Wichita Reluctant to burden his young golfer with unrealistic expectations, Lawrence High golf coach Mike Lewis didn't dare tell sophomore Sydney Wilson he thought she had a legitimate shot at a top-five finish at state.
As it turns out, Lewis was aiming low.
Wilson shot a 78 at windy and warm Auburn Hills Golf Course Monday to take second at the Class 6-5A state meet.
"Realistically, I thought she was in the top five in the state, but that was my expectation for her," Lewis said. "Maybe it was too high, but I didn't make it known to her.
"We basically went in there and thought she would play as hard as she could. She gives 100 percent to whatever she does, and if things went her way on the golf course, I thought she'd be in the top five very easily. She's a solid golfer, and she hits the ball straight."
Wilson, who finished two strokes behind state champion Tara Goedeken of Dodge City, had a solid round with a birdie, five bogeys, a double-bogey and 12 pars.
She tied Overland Park Aquinas' Annie Giangrosso for second, but Wilson took runner-up on the second sudden-death playoff hole.
Both golfers parred the first playoff hole -- No. 10 -- but Wilson birdied the second -- No. 18 -- while Giangrosso recorded a double-bogey.
"They were both par-5s," Lewis said, "and Annie is a long-ball hitter, so it was definitely to Annie's advantage, but Sydney played her game."
Wilson's approach to the playoff was much like her approach to state.
"I just thought I'd go out there and do the best I can," she said.
That's how Wilson approached her second state appearance.

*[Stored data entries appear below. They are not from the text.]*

-- ==== Sys2Proof/Machine/Ops.lean ====
section
/-!
DEFINITION. The named operations over the state: units, registers, scratchpad, lines, host memory, event records (R64–R67),
the end of a context (R357, its first two steps), and taking and leaving a trap (R352, R355).
-/

namespace Sys2Proof.Machine

/-! ## Units -/

def State.core (s : State) (n : Nat) : Core := fget Core.reset s.cores n
def State.setCore (s : State) (n : Nat) (c : Core) : State := { s with cores := fset Core.reset s.cores n c }
def State.ctx (s : State) (n : Nat) : Ctx := fget Ctx.free s.ctxs n
def State.setCtx (s : State) (n : Nat) (x : Ctx) : State := { s with ctxs := fset Ctx.free s.ctxs n x }
def State.cluster (s : State) (n : Nat) : Cluster := fget Cluster.reset s.clusters n
def State.setCluster (s : State) (n : Nat) (x : Cluster) : State :=
  { s with clusters := fset Cluster.reset s.clusters n x }
def State.die (s : State) (n : Nat) : Die := fget Die.reset s.dies n
def State.setDie (s : State) (n : Nat) (x : Die) : State := { s with dies := fset Die.reset s.dies n x }
def State.queue (s : State) (n : Nat) : WQueue := fget WQueue.reset s.queues n
def State.setQueue (s : State) (n : Nat) (x : WQueue) : State := { s with queues := fset WQueue.reset s.queues n x }
def State.setMem (s : State) (m : Memory) : State := { s with mem := m }
def Fabric.fibre (x : Fabric) (n : Nat) : Fibre :=
  (fget none x.fibres n).getD (if 128 ≤ n then Fibre.spare else Fibre.reset)
def Fabric.setFibre (x : Fabric) (n : Nat) (f : Fibre) : Fabric :=
  { x with fibres := fset none x.fibres n (if f = (if 128 ≤ n then Fibre.spare else Fibre.reset) then none else some f) }
def Fabric.port (x : Fabric) (n : Nat) : Port := fget Port.reset x.ports n
def Fabric.setPort (x : Fabric) (n : Nat) (p : Port) : Fabric := { x with ports := fset Port.reset x.ports n p }

/-- The die, the physical cluster of the package and the position of a core (R65). -/
def dieOf (n : Nat) : Nat := n / 136
def clusterOf (n : Nat) : Nat := n / 4
def posOf (n : Nat) : Nat := n % 4

/-- A fresh name. -/
def State.fresh (s : State) : State := { s with uid := s.uid + 1 }

/-- The writer of a core (R164): package number and core source index. -/
def State.writer (s : State) (n : Nat) : Writer := s.fabric.pkgnum ++ BitVec.ofNat 11 n

def Core.lane (c : Core) (l : Nat) : Lane := fget Lane.reset c.lanes l
def Core.setLane (c : Core) (l : Nat) (x : Lane) : Core := { c with lanes := fset Lane.reset c.lanes l x }
def Core.queue (c : Core) (q : Nat) : Queue := fget Queue.empty c.queues q
def Core.setQueue (c : Core) (q : Nat) (x : Queue) : Core := { c with queues := fset Queue.empty c.queues q x }

/-- The frame on top, if the core runs one (R120). -/
def Core.top? (c : Core) : Option Frame := c.frames.head?
def Core.setTop (c : Core) (f : Frame) : Core := { c with frames := f :: c.frames.tail }

/-- Applies `g` to the frame with a name, wherever it is on the stack. -/
def Core.onFrame (c : Core) (uid : Nat) (g : Frame → Frame) : Core :=
  { c with frames := c.frames.map (fun f => if f.uid = uid then g f else f) }
def Core.frame? (c : Core) (uid : Nat) : Option Frame := c.frames.find? (fun f => f.uid == uid)

/-! ## Registers (R112, R120) -/

def Frame.getG (f : Frame) (n : GReg) : Word := if n = 0 then 0 else fget 0 f.g n.toNat
def Frame.setG (f : Frame) (n : GReg) (v : Word) : Frame := if n = 0 then f else { f with g := fset 0 f.g n.toNat v }
def Frame.getP (f : Frame) (n : PReg) : Bool := n == 0 || f.p.getLsbD n.toNat
/-- `p` with bit `n` replaced. -/
def putBit (p : BitVec 8) (n : Nat) (v : Bool) : BitVec 8 :=
  if v then p ||| (1#8 <<< n) else p &&& ~~~(1#8 <<< n)
def Frame.setP (f : Frame) (n : PReg) (v : Bool) : Frame := if n = 0 then f else { f with p := putBit f.p n.toNat v }
def Frame.getA (f : Frame) (n : AReg) : BitVec 32 := fget 0 f.a n.toNat
def Frame.setA (f : Frame) (n : AReg) (v : BitVec 32) : Frame := { f with a := fset 0 f.a n.toNat v }
def Lane.getV (l : Lane) (n : VReg) : BitVec 256 := fget 0 l.v n.toNat
def Core.getV (c : Core) (lane : Nat) (n : VReg) : BitVec 256 := (c.lane lane).getV n
def Core.setV (c : Core) (lane : Nat) (n : VReg) (v : BitVec 256) : Core :=
  c.setLane lane { c.lane lane with v := fset 0 (c.lane lane).v n.toNat v }
def Core.getW (c : Core) (n : VReg) : BitVec 2048 := fget 0 c.w n.toNat
def Core.setW (c : Core) (n : VReg) (v : BitVec 2048) : Core := { c with w := fset 0 c.w n.toNat v }

/-- Writes a register of the top frame, of its lane or of the core. -/
def Core.putReg (c : Core) (f : Frame) (r : Reg) (v : BitVec 256) : Core × Frame :=
  match r with
  | .g n => (c, f.setG n (v.setWidth 64))
  | .p n => (c, f.setP n (v.getLsbD 0))
  | .a n => (c, f.setA n (v.setWidth 32))
  | .v n => (c.setV f.lane n v, f)
  | .w _ => (c, f)

/-- Makes the pending writes that are due visible, in order, and counts the others down (R132). -/
def commitPend : List Pend → Core → Frame → List Pend → Core × Frame
  | [], c, f, kept => (c, { f with pend := kept.reverse })
  | x :: xs, c, f, kept =>
    if x.due ≤ 1 then
      let r := c.putReg f x.reg x.val
      commitPend xs r.1 r.2 kept
    else commitPend xs c f ({ x with due := x.due - 1 } :: kept)

/-- `k` own cycles of a frame. -/
def tick : Nat → Core → Frame → Core × Frame
  | 0, c, f => (c, f)
  | k + 1, c, f =>
    let r := commitPend f.pend c f []
    tick k r.1 r.2

/-- Spends the remaining `STALL` cycles of the top frame (R111, R135). -/
def spendStall (c : Core) : Core :=
  match c.frames with
  | [] => c
  | f :: fs =>
    let r := tick f.stall c { f with stall := 0 }
    { r.1 with frames := r.2 :: fs }

/-- Every pending write of a frame that leaves the stack (log 18). -/
def flushPend (c : Core) (f : Frame) : Core :=
  (tick (f.pend.foldl (fun n p => max n p.due) 0) c f).1

/-! ## Scratchpad (R5, R160) -/

/-- The offset and the bank of a scratchpad address. -/
def padBank (a : Nat) : Nat := a / 2 ^ 18
def padOff (a : Nat) : Nat := a % 2 ^ 18
def bankBytes : Nat := 0x30000
def Core.padRead (c : Core) (a n : Nat) : List Byte := fgetAll 0 c.pad a n
def Core.padWrite (c : Core) (a : Nat) (bs : List Byte) : Core := { c with pad := fsetAll 0 c.pad a bs }

/-- A little-endian value of a list of bytes. -/
def wordOf (bs : List Byte) : Word := BitVec.ofNat 64 (leNat bs)
/-- The low `n` bytes of a word. -/
def bytesOf (n : Nat) (w : Word) : List Byte := leBytes n w.toNat
def zext (n : Nat) (v : Nat) : Word := BitVec.ofNat 64 (v % 2 ^ (8 * n))
/-- Sign extension of `n` bytes. -/
def sext (n : Nat) (v : Nat) : Word :=
  let x := v % 2 ^ (8 * n)
  if 2 ^ (8 * n - 1) ≤ x then BitVec.ofNat 64 (x + (2 ^ 64 - 2 ^ (8 * n))) else BitVec.ofNat 64 x
def extend (sx : Bool) (n : Nat) (v : Nat) : Word := if sx then sext n v else zext n v
def Size.bytes : Size → Nat
  | .b => 1 | .h => 2 | .w => 4 | .d => 8
def wideBytes (wide : Bool) : Nat := if wide then 8 else 4

/-! ## Lines (R163, R164, R213) -/

def vaultKey0 : Nat := 2 ^ 34
/-- The key of a line of a vault. -/
def vaultKey (cluster off : Nat) : Nat := vaultKey0 + cluster * 2 ^ 19 + off / 64
def isVault (key : Nat) : Bool := vaultKey0 ≤ key
/-- The vault's cluster. -/
def vaultOf (key : Nat) : Nat := (key - vaultKey0) / 2 ^ 19
/-- The source index of a home (R65): stack, or 16 + vault. -/
def homeOf (key : Nat) : Nat := if isVault key then 16 + vaultOf key else key % 16

def Memory.lineTags (m : Memory) (key : Nat) : LineTags := fget LineTags.zero m.tags key
def Memory.newerData (m : Memory) (key : Nat) : List Byte := fgetAll 0 m.newer (64 * key) 64
def Memory.olderData (m : Memory) (key : Nat) : List Byte := fgetAll 0 m.older (64 * key) 64
def Memory.setNewer (m : Memory) (key : Nat) (bs : List Byte) : Memory :=
  { m with newer := fsetAll 0 m.newer (64 * key) bs }
def Memory.setOlder (m : Memory) (key : Nat) (bs : List Byte) : Memory :=
  { m with older := fsetAll 0 m.older (64 * key) bs }
def Memory.setTags (m : Memory) (key : Nat) (t : LineTags) : Memory :=
  { m with tags := fset LineTags.zero m.tags key t }
/-- The 8-byte tag word (R164). -/
def Tag.word (t : Tag) : Word := t.writer ++ t.cseq ++ t.scale ++ BitVec.ofBool t.desc ++ 0#3 ++ t.fmt

/-- The newer settled version (R49): the newer one unless it is pending. -/
def Memory.settledData (m : Memory) (key : Nat) : List Byte :=
  if (m.lineTags key).newer.st = .pending then m.olderData key else m.newerData key
/-- A byte of physical main memory in the newer settled version of its line. -/
def Memory.settledByte (m : Memory) (pa : Nat) : Byte :=
  if (m.lineTags (pa / 64)).newer.st = .pending then fget 0 m.older pa else fget 0 m.newer pa
def Memory.physRead (m : Memory) (pa : Nat) : Nat → List Byte
  | 0 => []
  | n + 1 => m.settledByte pa :: m.physRead (pa + 1) n
/-- Overwrites bytes of the newer version in place, where no bundle writes (R125, R169). -/
def Memory.physWrite (m : Memory) (pa : Nat) (bs : List Byte) : Memory := { m with newer := fsetAll 0 m.newer pa bs }

/-! ## Views (R215–R219) -/

/-- Serial order mod 2^32. -/
def serLe (x y : CSeq) : Bool := (y - x).toNat < 2 ^ 31
def serMax (x y : CSeq) : CSeq := if serLe x y then y else x

def View.entry? (v : View) (w : Writer) : Option VEntry := v.find? (fun e => e.writer == w)
/-- The bounds that a view holds, at most 32 (R215). -/
def VEntry.bounds (e : VEntry) : Nat := e.inc.isSome.toNat + e.exc.isSome.toNat
def View.bounds (v : View) : Nat := v.foldl (fun n e => n + e.bounds) 0
/-- Whether a bundle is included; `own` is the task's own core. -/
def View.included (v : View) (own w : Writer) (s : CSeq) : Bool :=
  (w == 0 && s == 0) || w == own || (match v.entry? w with
    | some e => (match e.inc with | some b => serLe s b | none => false)
    | none => false)
def View.excluded (v : View) (own w : Writer) (s : CSeq) : Bool :=
  !(w == 0 && s == 0) && w != own && (match v.entry? w with
    | some e => (match e.exc with | some b => serLe b s | none => false)
    | none => false)
/-- Raises the included bound of a writer. -/
def View.include (v : View) (w : Writer) (s : CSeq) : View :=
  match v.entry? w with
  | none => v ++ [{ writer := w, inc := some s, exc := none }]
  | some _ => v.map (fun e => if e.writer == w then
      { e with inc := some (match e.inc with | some b => serMax b s | none => s) } else e)
/-- Sets the excluded bound if it is absent or later. -/
def View.exclude (v : View) (w : Writer) (s : CSeq) : View :=
  match v.entry? w with
  | none => v ++ [{ writer := w, inc := none, exc := some s }]
  | some _ => v.map (fun e => if e.writer == w then
      { e with exc := some (match e.exc with | some b => if serLe b s then b else s | none => s) } else e)
/-- Whether raising a bound needs a bound that the view does not hold. -/
def View.needsInc (v : View) (w : Writer) : Bool := match v.entry? w with | some e => e.inc.isNone | none => true
def View.needsExc (v : View) (w : Writer) : Bool := match v.entry? w with | some e => e.exc.isNone | none => true
/-- The view without excluded bounds (R215). -/
def View.clearExc (v : View) : View :=
  (v.map (fun e => { e with exc := none })).filter (fun e => e.inc.isSome)
def View.ofSet (s : IncSet) : View := s.foldl (fun v p => View.include v p.1 p.2) []

/-- What the core knows of the quiet bundles of a writer (R216). -/
def Core.quiet (c : Core) (own w : Writer) (s : CSeq) : Bool :=
  if w == own then serLe s c.quietUpTo
  else match fget none c.known w.toNat with
    | some b => serLe s b
    | none => false

/-- The included set of a release (R219): the view's included bounds and the core's highest closed bundle, without bundles
known to be quiet. -/
def Core.includedSet (c : Core) (own : Writer) (v : View) : IncSet :=
  (v.filterMap (fun e => match e.inc with
    | some b => if e.writer == own || c.quiet own e.writer b then none else some (e.writer, b)
    | none => none)) ++ (if c.cseq == 0 || c.quiet own own c.cseq then [] else [(own, c.cseq)])

/-- A set without the bundles known to be quiet, if at most 8 writers are left (R219). -/
def Core.reduceSet (c : Core) (own : Writer) (s : IncSet) : Option IncSet :=
  let r := s.filter (fun p => !c.quiet own p.1 p.2)
  if r.length ≤ 8 then some r else none

/-- The union of two sets, with the larger bound of each writer. -/
def mergeSets (a b : IncSet) : IncSet :=
  b.foldl (fun t p => if t.any (fun q => q.1 == p.1) then
    t.map (fun q => if q.1 == p.1 then (q.1, serMax q.2 p.2) else q) else t ++ [p]) a

/-- The view after a synchronising acquire of a set (R215): excluded bounds cleared, included bounds raised; writers known
to be quiet are omitted, and included-only entries known to be quiet dropped, when the bounds do not suffice. `none` when
they still do not. -/
def Core.acquire (c : Core) (own : Writer) (v : View) (s : IncSet) : Option View :=
  let v1 := v.clearExc
  let all := s.foldl (fun t p => View.include t p.1 p.2) v1
  if View.bounds all ≤ 32 then some all
  else
    let v2 : View := v1.filter (fun e => !(match e.inc with | some b => c.quiet own e.writer b | none => true))
    let t := (s.filter (fun p => !c.quiet own p.1 p.2)).foldl (fun t p => View.include t p.1 p.2) v2
    if View.bounds t ≤ 32 then some t else none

As a freshman, Wilson placed 21st overall, missing all-state honors by a placing.
"I didn't have any expectations on myself today," she said. "I knew the field was so strong. I just wanted to play as well as I could and see what happens. I thought the field was up for grabs. There wasn't any one player who had dominated."
Player and coach agreed Wilson's short game was the key to her runner-up finish.
"I wasn't driving the ball well," Wilson said, "but my chipping and putting was probably the best it's been all year."
"Her short game was so good," chimed in Lewis. "She was making all these four- and five-foot putts. And it was a tough day. The course played long and slow, and it was so hot it felt like summertime. An 18-hole round took, like, six hours, and it wears on you, but Sydney's so tough mentally."
She might have to toughen up even more next season, Lewis reasons, since the bulk of the top-10 finishers will graduate, while Wilson will return for two more seasons.
"She'll definitely be at the top of the league and state next year," Lewis said. "A lot of those big-name girls are seniors. To have this much success as a sophomore ... it's one of those situations where she has no place to go but down. She's looking to be first. The pressure will be there for Sydney for the next couple of years, but we take it one tournament at a time and see how it goes. Expectations will be high, but she's so tough, so competitive, she does her best in those situations."
Wilson, for her part, doesn't seem to mind.
"I have to admit," she said, "that I have thought about it already, but it gets me more excited about next year."